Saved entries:
◆ ◆ ◆

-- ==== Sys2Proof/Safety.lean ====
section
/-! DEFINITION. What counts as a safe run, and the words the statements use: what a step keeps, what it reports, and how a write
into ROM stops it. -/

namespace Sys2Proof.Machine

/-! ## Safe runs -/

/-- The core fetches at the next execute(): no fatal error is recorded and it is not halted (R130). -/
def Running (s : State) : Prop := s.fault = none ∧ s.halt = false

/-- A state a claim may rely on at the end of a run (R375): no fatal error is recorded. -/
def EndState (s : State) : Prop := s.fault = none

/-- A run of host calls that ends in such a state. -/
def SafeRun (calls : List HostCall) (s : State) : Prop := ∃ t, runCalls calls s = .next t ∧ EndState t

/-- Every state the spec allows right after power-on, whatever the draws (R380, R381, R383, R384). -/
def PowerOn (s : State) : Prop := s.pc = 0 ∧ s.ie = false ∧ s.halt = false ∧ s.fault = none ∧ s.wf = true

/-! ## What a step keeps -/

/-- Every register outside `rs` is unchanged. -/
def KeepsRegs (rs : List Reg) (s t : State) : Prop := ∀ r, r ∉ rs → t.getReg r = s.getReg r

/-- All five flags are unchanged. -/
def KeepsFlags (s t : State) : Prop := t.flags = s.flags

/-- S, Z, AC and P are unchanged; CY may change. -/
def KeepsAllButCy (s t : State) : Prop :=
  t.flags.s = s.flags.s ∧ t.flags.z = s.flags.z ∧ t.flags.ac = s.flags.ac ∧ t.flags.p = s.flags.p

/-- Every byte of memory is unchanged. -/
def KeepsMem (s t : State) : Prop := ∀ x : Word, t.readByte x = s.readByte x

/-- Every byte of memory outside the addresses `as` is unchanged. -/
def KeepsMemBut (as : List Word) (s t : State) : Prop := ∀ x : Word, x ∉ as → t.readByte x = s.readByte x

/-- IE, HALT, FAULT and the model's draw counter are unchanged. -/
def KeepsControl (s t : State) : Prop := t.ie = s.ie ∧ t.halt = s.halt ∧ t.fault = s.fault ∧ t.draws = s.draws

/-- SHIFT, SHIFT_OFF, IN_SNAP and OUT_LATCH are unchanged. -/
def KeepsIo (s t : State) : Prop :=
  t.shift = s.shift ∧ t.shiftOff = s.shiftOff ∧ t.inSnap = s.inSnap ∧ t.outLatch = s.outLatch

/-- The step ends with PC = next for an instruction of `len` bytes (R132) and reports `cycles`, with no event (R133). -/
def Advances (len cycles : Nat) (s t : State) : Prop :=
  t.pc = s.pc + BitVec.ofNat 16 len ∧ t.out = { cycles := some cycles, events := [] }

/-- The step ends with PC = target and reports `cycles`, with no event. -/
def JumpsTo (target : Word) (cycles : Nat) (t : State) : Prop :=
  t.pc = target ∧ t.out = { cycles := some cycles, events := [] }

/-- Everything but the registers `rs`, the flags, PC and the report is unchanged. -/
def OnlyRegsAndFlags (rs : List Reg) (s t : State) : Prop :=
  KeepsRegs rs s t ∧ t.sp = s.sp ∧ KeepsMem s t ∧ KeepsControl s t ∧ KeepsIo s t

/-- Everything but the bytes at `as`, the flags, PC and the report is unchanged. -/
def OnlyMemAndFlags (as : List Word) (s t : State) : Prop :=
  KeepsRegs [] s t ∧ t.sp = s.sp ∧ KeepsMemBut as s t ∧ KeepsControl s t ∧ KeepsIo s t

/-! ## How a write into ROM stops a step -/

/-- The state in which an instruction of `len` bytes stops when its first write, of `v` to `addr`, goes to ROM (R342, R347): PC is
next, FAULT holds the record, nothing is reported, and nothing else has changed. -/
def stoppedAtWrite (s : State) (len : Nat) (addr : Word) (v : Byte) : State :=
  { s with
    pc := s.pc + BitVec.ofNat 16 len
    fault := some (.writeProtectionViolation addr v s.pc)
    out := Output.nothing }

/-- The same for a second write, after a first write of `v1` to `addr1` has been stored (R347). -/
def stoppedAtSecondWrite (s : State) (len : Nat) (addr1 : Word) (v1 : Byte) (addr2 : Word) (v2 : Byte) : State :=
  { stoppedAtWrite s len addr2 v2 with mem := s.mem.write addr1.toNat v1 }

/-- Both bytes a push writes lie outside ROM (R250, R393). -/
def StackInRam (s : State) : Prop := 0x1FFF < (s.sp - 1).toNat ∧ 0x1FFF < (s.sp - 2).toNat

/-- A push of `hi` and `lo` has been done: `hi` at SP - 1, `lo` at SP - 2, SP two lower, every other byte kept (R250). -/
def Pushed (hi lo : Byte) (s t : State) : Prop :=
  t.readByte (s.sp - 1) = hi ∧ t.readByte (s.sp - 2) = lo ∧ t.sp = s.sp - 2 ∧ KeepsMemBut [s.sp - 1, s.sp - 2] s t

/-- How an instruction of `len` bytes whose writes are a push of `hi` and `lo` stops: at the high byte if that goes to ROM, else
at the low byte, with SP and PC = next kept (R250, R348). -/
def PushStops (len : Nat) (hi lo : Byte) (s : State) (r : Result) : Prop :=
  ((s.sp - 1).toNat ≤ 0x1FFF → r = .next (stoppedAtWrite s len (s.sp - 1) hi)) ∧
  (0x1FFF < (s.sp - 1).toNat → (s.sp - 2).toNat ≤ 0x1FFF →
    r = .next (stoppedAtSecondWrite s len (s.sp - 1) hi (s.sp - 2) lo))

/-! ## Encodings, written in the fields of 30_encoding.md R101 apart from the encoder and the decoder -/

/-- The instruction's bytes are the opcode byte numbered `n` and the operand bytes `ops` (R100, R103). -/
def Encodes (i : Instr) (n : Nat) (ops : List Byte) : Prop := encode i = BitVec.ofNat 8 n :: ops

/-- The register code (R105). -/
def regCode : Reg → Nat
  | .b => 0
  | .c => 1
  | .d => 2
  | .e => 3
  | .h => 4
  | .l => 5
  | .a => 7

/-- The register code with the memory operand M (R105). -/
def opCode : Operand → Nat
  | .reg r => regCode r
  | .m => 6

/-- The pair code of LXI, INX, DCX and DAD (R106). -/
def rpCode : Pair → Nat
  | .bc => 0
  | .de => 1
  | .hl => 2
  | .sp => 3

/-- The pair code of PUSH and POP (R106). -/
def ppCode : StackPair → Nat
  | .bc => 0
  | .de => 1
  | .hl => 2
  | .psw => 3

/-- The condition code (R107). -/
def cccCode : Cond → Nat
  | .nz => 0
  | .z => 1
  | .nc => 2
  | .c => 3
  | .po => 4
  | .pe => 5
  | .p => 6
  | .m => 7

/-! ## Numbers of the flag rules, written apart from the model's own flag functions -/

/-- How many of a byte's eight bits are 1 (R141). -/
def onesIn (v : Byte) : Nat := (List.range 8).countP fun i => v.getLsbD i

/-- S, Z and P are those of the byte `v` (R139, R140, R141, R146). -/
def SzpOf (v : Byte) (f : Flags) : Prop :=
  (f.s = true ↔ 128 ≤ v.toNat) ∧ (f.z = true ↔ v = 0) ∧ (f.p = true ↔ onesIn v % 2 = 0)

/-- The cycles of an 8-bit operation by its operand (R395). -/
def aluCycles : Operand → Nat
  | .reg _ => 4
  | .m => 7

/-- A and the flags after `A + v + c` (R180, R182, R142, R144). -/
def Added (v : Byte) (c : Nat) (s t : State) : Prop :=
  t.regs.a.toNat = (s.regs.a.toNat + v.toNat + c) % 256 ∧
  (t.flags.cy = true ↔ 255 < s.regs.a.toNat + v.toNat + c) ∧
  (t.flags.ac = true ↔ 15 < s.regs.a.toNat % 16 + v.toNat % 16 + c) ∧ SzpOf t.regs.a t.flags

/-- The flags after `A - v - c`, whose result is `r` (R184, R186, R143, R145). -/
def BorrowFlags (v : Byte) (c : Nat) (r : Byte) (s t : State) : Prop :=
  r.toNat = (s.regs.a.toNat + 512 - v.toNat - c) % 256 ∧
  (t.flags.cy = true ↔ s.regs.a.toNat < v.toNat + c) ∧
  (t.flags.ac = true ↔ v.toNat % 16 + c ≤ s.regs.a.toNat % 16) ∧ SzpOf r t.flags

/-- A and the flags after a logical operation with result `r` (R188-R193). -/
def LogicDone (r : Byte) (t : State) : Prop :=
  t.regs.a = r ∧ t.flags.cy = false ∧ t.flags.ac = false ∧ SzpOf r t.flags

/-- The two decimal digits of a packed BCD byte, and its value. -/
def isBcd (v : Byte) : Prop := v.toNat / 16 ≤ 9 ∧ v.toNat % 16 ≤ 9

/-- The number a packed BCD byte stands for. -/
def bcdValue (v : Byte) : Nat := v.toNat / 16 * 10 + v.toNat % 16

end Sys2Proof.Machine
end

◆ ◆ ◆

**BRIEF**: Write out exactly the lines above between the line with "(0x1FFF < (s.sp" and the line with "def Encodes (i", inclusive, and nothing beyond them.

**YOUR RESPONSE**:
  (0x1FFF < (s.sp - 1).toNat → (s.sp - 2).toNat ≤ 0x1FFF →
    r = .next (stoppedAtSecondWrite s len (s.sp - 1) hi (s.sp - 2) lo))

/-! ## Encodings, written in the fields of 30_encoding.md R101 apart from the encoder and the decoder -/

/-- The instruction's bytes are the opcode byte numbered `n` and the operand bytes `ops` (R100, R103). -/
def Encodes (i : Instr) (n : Nat) (ops : List Byte) : Prop := encode i = BitVec.ofNat 8 n :: ops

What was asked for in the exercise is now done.